● **ASSIGNMENT**: For this exercise, reproduce the entries below exactly, but only from the line containing "some [0x21000080] ∧" through the line containing "def regs (x", both included.

● **DATA SUPPLIED**:
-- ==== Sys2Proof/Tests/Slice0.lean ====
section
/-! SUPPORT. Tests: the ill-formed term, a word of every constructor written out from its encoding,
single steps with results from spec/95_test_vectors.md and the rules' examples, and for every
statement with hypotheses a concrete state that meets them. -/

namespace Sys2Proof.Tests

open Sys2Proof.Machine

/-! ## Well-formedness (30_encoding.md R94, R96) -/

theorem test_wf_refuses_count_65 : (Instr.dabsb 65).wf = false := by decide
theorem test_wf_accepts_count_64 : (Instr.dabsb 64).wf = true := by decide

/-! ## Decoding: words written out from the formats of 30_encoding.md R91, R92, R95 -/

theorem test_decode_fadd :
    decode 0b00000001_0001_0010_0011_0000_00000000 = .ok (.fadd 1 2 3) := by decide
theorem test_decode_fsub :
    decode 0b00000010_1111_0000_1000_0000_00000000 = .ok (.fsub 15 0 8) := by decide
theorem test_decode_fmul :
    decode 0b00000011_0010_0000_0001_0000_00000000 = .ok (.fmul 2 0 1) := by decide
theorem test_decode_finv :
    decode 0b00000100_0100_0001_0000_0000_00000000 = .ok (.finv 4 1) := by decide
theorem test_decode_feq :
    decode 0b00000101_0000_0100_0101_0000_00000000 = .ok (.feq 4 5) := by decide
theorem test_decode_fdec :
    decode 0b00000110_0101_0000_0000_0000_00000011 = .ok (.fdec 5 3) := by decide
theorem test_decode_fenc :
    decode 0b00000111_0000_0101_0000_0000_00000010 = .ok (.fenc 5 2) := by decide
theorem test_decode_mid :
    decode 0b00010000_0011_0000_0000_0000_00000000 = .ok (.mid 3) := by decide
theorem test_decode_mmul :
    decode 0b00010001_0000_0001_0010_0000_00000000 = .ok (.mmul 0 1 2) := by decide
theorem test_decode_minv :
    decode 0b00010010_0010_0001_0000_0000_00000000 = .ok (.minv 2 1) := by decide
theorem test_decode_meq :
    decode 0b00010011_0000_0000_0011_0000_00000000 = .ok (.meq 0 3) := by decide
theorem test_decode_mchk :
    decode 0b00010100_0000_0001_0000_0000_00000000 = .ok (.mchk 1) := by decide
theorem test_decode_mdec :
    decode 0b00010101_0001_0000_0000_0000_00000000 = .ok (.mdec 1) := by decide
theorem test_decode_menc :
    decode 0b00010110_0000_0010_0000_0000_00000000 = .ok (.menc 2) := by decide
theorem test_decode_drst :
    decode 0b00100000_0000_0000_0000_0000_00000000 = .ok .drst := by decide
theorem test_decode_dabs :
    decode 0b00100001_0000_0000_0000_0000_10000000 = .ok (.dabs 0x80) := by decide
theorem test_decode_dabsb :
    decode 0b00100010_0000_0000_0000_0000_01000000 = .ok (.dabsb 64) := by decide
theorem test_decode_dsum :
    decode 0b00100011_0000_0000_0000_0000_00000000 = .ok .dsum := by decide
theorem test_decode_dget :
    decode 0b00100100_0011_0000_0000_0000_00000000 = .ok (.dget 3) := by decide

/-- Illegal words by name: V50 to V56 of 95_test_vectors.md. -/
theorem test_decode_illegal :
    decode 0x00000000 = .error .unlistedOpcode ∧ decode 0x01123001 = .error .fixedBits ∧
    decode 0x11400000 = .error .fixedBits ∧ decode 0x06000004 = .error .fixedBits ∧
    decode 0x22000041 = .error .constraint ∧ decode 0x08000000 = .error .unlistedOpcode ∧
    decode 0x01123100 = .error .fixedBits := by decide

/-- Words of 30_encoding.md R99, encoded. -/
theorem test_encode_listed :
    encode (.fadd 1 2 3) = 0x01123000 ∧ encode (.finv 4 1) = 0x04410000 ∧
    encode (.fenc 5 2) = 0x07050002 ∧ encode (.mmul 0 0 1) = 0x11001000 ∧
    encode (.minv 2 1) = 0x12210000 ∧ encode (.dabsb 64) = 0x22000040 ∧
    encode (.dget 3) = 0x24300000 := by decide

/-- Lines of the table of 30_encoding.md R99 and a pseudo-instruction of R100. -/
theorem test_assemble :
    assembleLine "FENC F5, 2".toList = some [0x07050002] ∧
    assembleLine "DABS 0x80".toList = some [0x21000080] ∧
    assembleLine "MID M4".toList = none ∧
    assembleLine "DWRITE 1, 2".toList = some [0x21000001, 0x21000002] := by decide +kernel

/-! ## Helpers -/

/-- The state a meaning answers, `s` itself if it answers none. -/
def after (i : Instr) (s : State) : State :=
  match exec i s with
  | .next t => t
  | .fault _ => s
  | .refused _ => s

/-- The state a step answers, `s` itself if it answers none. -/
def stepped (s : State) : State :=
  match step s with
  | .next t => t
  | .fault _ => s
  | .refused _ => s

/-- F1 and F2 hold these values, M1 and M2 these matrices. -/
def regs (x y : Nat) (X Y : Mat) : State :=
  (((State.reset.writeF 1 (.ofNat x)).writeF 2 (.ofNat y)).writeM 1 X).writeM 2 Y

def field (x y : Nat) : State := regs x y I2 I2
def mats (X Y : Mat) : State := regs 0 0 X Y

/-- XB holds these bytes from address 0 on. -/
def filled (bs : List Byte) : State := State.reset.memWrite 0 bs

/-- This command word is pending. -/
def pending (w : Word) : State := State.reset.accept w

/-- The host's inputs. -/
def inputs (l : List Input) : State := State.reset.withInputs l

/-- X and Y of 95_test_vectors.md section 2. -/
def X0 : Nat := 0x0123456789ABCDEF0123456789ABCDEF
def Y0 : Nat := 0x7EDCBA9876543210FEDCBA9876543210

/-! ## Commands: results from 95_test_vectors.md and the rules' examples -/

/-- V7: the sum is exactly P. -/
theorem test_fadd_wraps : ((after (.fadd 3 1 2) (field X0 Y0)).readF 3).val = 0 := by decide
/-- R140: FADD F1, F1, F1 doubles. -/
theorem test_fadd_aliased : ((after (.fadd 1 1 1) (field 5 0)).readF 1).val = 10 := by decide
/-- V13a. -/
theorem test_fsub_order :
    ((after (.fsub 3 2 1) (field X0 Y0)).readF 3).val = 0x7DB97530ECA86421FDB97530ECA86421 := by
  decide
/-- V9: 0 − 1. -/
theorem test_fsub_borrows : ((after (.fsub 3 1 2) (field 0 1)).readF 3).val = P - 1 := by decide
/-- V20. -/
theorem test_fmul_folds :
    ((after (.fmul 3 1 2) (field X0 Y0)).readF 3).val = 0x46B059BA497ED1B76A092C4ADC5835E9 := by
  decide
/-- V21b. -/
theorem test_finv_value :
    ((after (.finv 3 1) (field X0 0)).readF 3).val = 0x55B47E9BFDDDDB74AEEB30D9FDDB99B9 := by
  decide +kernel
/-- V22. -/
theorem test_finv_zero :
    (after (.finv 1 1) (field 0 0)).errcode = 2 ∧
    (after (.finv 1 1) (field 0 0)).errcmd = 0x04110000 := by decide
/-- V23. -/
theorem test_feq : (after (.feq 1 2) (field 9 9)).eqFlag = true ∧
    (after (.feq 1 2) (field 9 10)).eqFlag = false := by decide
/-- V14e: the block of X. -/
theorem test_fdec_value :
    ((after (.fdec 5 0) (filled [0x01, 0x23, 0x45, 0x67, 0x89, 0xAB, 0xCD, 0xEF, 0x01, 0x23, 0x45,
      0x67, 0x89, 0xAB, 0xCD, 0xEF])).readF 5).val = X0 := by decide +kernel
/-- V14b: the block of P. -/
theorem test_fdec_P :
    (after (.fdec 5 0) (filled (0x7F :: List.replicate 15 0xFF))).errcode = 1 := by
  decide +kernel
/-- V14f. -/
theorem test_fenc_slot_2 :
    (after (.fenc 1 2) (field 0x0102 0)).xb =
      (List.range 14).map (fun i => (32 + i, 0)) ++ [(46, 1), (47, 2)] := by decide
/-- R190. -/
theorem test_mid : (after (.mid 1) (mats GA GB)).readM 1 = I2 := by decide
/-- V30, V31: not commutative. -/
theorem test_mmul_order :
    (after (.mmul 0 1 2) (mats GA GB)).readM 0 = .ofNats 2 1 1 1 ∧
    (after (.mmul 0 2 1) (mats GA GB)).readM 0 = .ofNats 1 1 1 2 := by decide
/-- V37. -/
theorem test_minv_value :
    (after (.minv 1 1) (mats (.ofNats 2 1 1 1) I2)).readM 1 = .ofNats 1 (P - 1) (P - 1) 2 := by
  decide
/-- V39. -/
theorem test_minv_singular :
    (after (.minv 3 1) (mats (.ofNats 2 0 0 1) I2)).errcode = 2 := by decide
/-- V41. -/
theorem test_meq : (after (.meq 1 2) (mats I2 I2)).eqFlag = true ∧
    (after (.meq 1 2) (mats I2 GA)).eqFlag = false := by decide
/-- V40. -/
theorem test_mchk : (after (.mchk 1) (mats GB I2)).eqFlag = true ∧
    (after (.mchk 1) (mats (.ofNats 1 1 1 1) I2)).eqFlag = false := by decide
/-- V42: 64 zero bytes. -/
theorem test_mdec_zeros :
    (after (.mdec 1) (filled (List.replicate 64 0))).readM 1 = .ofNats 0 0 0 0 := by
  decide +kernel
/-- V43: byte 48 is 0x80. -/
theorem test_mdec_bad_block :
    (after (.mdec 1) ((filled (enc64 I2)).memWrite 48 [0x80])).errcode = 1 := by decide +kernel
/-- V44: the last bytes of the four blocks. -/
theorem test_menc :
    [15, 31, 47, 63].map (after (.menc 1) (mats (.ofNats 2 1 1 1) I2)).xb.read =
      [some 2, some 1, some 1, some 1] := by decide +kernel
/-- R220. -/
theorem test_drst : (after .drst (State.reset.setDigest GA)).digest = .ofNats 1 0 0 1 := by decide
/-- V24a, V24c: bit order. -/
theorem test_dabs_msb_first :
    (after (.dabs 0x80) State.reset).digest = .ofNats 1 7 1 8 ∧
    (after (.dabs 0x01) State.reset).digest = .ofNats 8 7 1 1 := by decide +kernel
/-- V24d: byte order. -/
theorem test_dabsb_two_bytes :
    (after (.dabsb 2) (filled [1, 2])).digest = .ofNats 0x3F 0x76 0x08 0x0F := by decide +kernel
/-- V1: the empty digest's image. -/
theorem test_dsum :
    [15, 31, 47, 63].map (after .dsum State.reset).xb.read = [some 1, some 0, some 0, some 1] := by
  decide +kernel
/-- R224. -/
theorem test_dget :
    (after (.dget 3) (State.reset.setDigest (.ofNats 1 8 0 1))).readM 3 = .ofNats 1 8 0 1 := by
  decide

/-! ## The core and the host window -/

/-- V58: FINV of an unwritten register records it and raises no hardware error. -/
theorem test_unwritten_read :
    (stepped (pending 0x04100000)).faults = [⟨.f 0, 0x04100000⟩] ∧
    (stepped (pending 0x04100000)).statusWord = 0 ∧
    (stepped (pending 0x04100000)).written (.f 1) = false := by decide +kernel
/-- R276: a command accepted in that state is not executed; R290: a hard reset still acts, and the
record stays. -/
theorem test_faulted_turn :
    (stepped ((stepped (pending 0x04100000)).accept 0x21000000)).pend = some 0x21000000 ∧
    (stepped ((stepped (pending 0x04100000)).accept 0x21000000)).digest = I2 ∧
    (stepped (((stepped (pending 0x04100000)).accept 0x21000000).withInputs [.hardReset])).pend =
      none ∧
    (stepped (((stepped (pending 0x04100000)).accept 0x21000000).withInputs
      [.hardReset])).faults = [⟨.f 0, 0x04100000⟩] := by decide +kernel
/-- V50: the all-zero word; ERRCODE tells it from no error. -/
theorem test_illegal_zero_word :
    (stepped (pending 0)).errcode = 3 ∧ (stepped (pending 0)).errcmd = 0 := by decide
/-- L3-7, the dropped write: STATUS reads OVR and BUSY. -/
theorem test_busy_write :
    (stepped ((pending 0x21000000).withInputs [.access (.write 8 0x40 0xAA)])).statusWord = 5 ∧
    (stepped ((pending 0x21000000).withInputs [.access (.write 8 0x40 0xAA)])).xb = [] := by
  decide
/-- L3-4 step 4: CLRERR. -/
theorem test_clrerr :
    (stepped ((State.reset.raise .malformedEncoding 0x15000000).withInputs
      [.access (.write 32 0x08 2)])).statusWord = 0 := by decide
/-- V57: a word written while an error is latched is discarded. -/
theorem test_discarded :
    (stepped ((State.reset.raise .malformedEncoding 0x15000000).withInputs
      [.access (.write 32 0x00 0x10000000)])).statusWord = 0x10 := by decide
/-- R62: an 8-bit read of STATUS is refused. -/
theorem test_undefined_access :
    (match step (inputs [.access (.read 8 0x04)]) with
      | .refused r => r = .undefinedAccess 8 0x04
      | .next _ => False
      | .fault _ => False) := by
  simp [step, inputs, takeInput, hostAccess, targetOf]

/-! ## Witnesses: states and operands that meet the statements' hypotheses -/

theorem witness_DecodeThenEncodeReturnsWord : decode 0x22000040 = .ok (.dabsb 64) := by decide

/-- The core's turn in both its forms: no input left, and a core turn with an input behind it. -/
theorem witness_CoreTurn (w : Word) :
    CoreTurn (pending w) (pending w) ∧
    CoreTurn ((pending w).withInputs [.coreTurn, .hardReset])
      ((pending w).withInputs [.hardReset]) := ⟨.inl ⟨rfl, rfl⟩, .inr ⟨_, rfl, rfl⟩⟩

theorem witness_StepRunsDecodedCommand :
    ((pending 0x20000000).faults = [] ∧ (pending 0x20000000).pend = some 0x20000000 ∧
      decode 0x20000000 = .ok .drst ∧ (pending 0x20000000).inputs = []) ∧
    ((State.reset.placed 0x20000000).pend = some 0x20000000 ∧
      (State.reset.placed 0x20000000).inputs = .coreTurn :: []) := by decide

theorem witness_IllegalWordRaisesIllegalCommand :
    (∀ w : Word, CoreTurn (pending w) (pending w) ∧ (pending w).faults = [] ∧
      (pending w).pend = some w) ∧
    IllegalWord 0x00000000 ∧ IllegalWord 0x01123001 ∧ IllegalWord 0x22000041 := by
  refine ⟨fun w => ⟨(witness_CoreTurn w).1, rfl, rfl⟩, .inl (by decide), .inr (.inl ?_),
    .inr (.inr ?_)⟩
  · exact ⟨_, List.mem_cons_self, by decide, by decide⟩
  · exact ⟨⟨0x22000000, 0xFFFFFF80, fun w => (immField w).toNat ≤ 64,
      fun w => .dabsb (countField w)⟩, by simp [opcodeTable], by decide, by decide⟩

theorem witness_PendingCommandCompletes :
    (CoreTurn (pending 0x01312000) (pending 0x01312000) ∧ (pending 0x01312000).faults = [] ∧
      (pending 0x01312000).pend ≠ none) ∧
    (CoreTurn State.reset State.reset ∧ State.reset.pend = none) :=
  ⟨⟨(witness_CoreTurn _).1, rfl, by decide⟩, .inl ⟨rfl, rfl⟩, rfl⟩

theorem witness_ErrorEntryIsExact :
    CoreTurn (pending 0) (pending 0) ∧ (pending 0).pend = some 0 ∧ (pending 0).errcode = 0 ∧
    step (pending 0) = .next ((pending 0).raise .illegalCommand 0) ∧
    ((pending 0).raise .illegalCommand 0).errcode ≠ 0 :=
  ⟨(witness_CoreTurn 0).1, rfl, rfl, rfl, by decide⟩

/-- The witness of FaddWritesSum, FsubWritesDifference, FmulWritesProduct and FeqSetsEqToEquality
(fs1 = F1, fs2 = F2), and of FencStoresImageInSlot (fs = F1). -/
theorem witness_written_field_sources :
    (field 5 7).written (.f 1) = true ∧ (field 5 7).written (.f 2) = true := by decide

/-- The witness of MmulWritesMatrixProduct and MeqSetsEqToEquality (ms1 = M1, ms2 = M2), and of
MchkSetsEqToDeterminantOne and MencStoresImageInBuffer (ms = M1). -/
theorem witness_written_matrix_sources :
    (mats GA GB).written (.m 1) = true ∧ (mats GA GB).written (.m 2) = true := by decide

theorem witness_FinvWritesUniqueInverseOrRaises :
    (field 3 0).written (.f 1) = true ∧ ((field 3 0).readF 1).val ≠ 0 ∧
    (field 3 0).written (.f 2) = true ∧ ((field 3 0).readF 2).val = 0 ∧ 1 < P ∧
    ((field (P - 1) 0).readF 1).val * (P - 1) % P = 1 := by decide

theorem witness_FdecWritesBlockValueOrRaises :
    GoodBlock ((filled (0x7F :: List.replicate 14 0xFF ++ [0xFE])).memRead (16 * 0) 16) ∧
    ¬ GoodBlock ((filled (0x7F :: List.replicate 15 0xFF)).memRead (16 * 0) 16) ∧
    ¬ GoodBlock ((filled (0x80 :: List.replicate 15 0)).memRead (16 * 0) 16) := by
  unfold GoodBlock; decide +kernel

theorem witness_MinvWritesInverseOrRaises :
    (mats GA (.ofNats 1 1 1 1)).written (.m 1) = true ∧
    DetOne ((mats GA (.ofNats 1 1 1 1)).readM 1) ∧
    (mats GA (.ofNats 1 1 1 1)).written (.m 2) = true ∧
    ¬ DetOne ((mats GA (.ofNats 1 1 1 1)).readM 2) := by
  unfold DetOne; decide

● **RESPONSE BELOW**:
    assembleLine "DABS 0x80".toList = some [0x21000080] ∧
    assembleLine "MID M4".toList = none ∧
    assembleLine "DWRITE 1, 2".toList = some [0x21000001, 0x21000002] := by decide +kernel

/-! ## Helpers -/

/-- The state a meaning answers, `s` itself if it answers none. -/
def after (i : Instr) (s : State) : State :=
  match exec i s with
  | .next t => t
  | .fault _ => s
  | .refused _ => s

/-- The state a step answers, `s` itself if it answers none. -/
def stepped (s : State) : State :=
  match step s with
  | .next t => t
  | .fault _ => s
  | .refused _ => s

/-- F1 and F2 hold these values, M1 and M2 these matrices. -/
def regs (x y : Nat) (X Y : Mat) : State :=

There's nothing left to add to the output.